К концу 1992 года ответ на этот вопрос уже определился. Социумы Северной и Южной Осетии начинают обретать вид полюсов этакой комбинированной биполярной метасистемы. Каждый из этих полюсов, будучи взятым по отдельности, мог бы тяготеть к переразвитию одной из базисных социальных функций. Для юга это была бы функция выработки и преследования «высокоценных» целей, наркотизирующая группы интеллигентов и людей оружия; на севере – функция поддержания существующего порядка и его ритма, выполняемая североосетинскими, а в какой-то мере и связанными с ними российскими интегративными, в том числе и силовыми, структурами. Переразвитие политической функции грозит диссипацией общества – приведенное выше свидетельство Чочиева показывает, что подобная опасность то и дело вставала перед Южной Осетией. Переразвитие же интегративных механизмов, особенно в обстановке глубокого экономического спада, было бы способно обернуться стагнацией и отнятием у общества всяких перспектив – состояние, которое в конечном счете лишь усугубили бы, а не оправдали обстоятельства «осажденной крепости». Соединение же двух систем-полюсов в одну метасистему через сеть связей (делегации, инвестиции, совместные заседания руководств и общие решения по насущным вопросам, различные виды взаимопомощи, реальные или символические) создавало предпосылки для того, чтобы каждая из систем начала частично работать на другую. Благодаря югоосетинской проблеме Северная Осетия обретает с 1992 года возможность для самой активной внешней политики среди всех республик Северного Кавказа, кроме Чечни, – причем для политики, простирающейся за пределы России и выглядящей подлинно «национальной», предельно вдохновляющей, с точки зрения интересов титульной нации-этноса. Взамен юг как бы получал легитимизацию своей воли к суверенитету за счет ослабления революционности своих установок. Революционный и легитимистский полюса метасистемы начинают через Главный Кавказский хребет обмениваться избыточными порциями своих потенциалов.

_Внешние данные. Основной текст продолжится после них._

/-! setPc -/

@[simp] theorem State.v_setPc (w : Word) : (s.setPc w).v = s.v := rfl
@[simp] theorem State.i_setPc (w : Word) : (s.setPc w).i = s.i := rfl
@[simp] theorem State.pc_setPc (w : Word) : (s.setPc w).pc = w := rfl
@[simp] theorem State.stack_setPc (w : Word) : (s.setPc w).stack = s.stack := rfl
@[simp] theorem State.sp_setPc (w : Word) : (s.setPc w).sp = s.sp := rfl
@[simp] theorem State.dt_setPc (w : Word) : (s.setPc w).dt = s.dt := rfl
@[simp] theorem State.st_setPc (w : Word) : (s.setPc w).st = s.st := rfl
@[simp] theorem State.fb_setPc (w : Word) : (s.setPc w).fb = s.fb := rfl
@[simp] theorem State.mem_setPc (w : Word) : (s.setPc w).mem = s.mem := rfl
@[simp] theorem State.halt_setPc (w : Word) : (s.setPc w).halt = s.halt := rfl
@[simp] theorem State.faultCause_setPc (w : Word) : (s.setPc w).faultCause = s.faultCause := rfl
@[simp] theorem State.faultOpcode_setPc (w : Word) : (s.setPc w).faultOpcode = s.faultOpcode := rfl
@[simp] theorem State.port_setPc (w : Word) : (s.setPc w).port = s.port := rfl
@[simp] theorem State.reg_setPc (w : Word) (y : RegIdx) : (s.setPc w).reg y = s.reg y := rfl
@[simp] theorem State.readByte_setPc (w : Word) (a : Nat) : (s.setPc w).readByte a = s.readByte a := rfl

/-! setDt -/

@[simp] theorem State.v_setDt (b : Byte) : (s.setDt b).v = s.v := rfl
@[simp] theorem State.i_setDt (b : Byte) : (s.setDt b).i = s.i := rfl
@[simp] theorem State.pc_setDt (b : Byte) : (s.setDt b).pc = s.pc := rfl
@[simp] theorem State.stack_setDt (b : Byte) : (s.setDt b).stack = s.stack := rfl
@[simp] theorem State.sp_setDt (b : Byte) : (s.setDt b).sp = s.sp := rfl
@[simp] theorem State.dt_setDt (b : Byte) : (s.setDt b).dt = b := rfl
@[simp] theorem State.st_setDt (b : Byte) : (s.setDt b).st = s.st := rfl
@[simp] theorem State.fb_setDt (b : Byte) : (s.setDt b).fb = s.fb := rfl
@[simp] theorem State.mem_setDt (b : Byte) : (s.setDt b).mem = s.mem := rfl
@[simp] theorem State.halt_setDt (b : Byte) : (s.setDt b).halt = s.halt := rfl
@[simp] theorem State.faultCause_setDt (b : Byte) : (s.setDt b).faultCause = s.faultCause := rfl
@[simp] theorem State.faultOpcode_setDt (b : Byte) : (s.setDt b).faultOpcode = s.faultOpcode := rfl
@[simp] theorem State.port_setDt (b : Byte) : (s.setDt b).port = s.port := rfl
@[simp] theorem State.reg_setDt (b : Byte) (y : RegIdx) : (s.setDt b).reg y = s.reg y := rfl
@[simp] theorem State.readByte_setDt (b : Byte) (a : Nat) : (s.setDt b).readByte a = s.readByte a := rfl

/-! setSt -/

@[simp] theorem State.v_setSt (b : Byte) : (s.setSt b).v = s.v := rfl
@[simp] theorem State.i_setSt (b : Byte) : (s.setSt b).i = s.i := rfl
@[simp] theorem State.pc_setSt (b : Byte) : (s.setSt b).pc = s.pc := rfl
@[simp] theorem State.stack_setSt (b : Byte) : (s.setSt b).stack = s.stack := rfl
@[simp] theorem State.sp_setSt (b : Byte) : (s.setSt b).sp = s.sp := rfl
@[simp] theorem State.dt_setSt (b : Byte) : (s.setSt b).dt = s.dt := rfl
@[simp] theorem State.st_setSt (b : Byte) : (s.setSt b).st = b := rfl
@[simp] theorem State.fb_setSt (b : Byte) : (s.setSt b).fb = s.fb := rfl
@[simp] theorem State.mem_setSt (b : Byte) : (s.setSt b).mem = s.mem := rfl
@[simp] theorem State.halt_setSt (b : Byte) : (s.setSt b).halt = s.halt := rfl
@[simp] theorem State.faultCause_setSt (b : Byte) : (s.setSt b).faultCause = s.faultCause := rfl
@[simp] theorem State.faultOpcode_setSt (b : Byte) : (s.setSt b).faultOpcode = s.faultOpcode := rfl
@[simp] theorem State.port_setSt (b : Byte) : (s.setSt b).port = s.port := rfl
@[simp] theorem State.reg_setSt (b : Byte) (y : RegIdx) : (s.setSt b).reg y = s.reg y := rfl
@[simp] theorem State.readByte_setSt (b : Byte) (a : Nat) : (s.setSt b).readByte a = s.readByte a := rfl

/-! setFb -/

@[simp] theorem State.v_setFb (f : Framebuffer) : (s.setFb f).v = s.v := rfl
@[simp] theorem State.i_setFb (f : Framebuffer) : (s.setFb f).i = s.i := rfl
@[simp] theorem State.pc_setFb (f : Framebuffer) : (s.setFb f).pc = s.pc := rfl
@[simp] theorem State.stack_setFb (f : Framebuffer) : (s.setFb f).stack = s.stack := rfl
@[simp] theorem State.sp_setFb (f : Framebuffer) : (s.setFb f).sp = s.sp := rfl
@[simp] theorem State.dt_setFb (f : Framebuffer) : (s.setFb f).dt = s.dt := rfl
@[simp] theorem State.st_setFb (f : Framebuffer) : (s.setFb f).st = s.st := rfl
@[simp] theorem State.fb_setFb (f : Framebuffer) : (s.setFb f).fb = f := rfl
@[simp] theorem State.mem_setFb (f : Framebuffer) : (s.setFb f).mem = s.mem := rfl
@[simp] theorem State.halt_setFb (f : Framebuffer) : (s.setFb f).halt = s.halt := rfl
@[simp] theorem State.faultCause_setFb (f : Framebuffer) : (s.setFb f).faultCause = s.faultCause := rfl
@[simp] theorem State.faultOpcode_setFb (f : Framebuffer) : (s.setFb f).faultOpcode = s.faultOpcode := rfl
@[simp] theorem State.port_setFb (f : Framebuffer) : (s.setFb f).port = s.port := rfl
@[simp] theorem State.reg_setFb (f : Framebuffer) (y : RegIdx) : (s.setFb f).reg y = s.reg y := rfl
@[simp] theorem State.readByte_setFb (f : Framebuffer) (a : Nat) : (s.setFb f).readByte a = s.readByte a := rfl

Ставя Южную Осетию под свой контроль, «северный близнец» официально вел дело к тому, чтобы создать как можно скорее для «южного братца» правовой статус типа того, который в начале 1990-х был уже естествен в правовом поле России, где прочно утвердился модус суверенитетов низшего ранга с их «неотъемлемыми правами». Конечно, в то время такой курс должен был отчаянно бесить Грузию, стремящуюся оформить себя как государство грузинской нации-этноса и много раз отвергавшую устами своих политиков применимость к себе российской федеративной модели. Тем хуже для Грузии, думали во Владикавказе, если обгладываемая революционной стаей «малая империя» не сумеет или не захочет обрести согласие также и с «легитимистскими» силами на Северном Кавказе! Так определился курс, который должен был позволить набирать очки Галазову и его окружению как «национальному руководству» в обоих несовпадающих значениях «нации» – и этноса, и гражданства. Ингушский вызов, представленный как общая угроза «дружному многонациональному народу Северной Осетии», и разделенность осетин по Главному Кавказскому хребту, переосмысляемому в объединяющую их территорию, казалось, переводили в геополитические трансформы мучительные для многих обществ региона внутренние функциональные дисбалансы, позволяя снимать и изживать последние во внешних отношениях североосетинского общества.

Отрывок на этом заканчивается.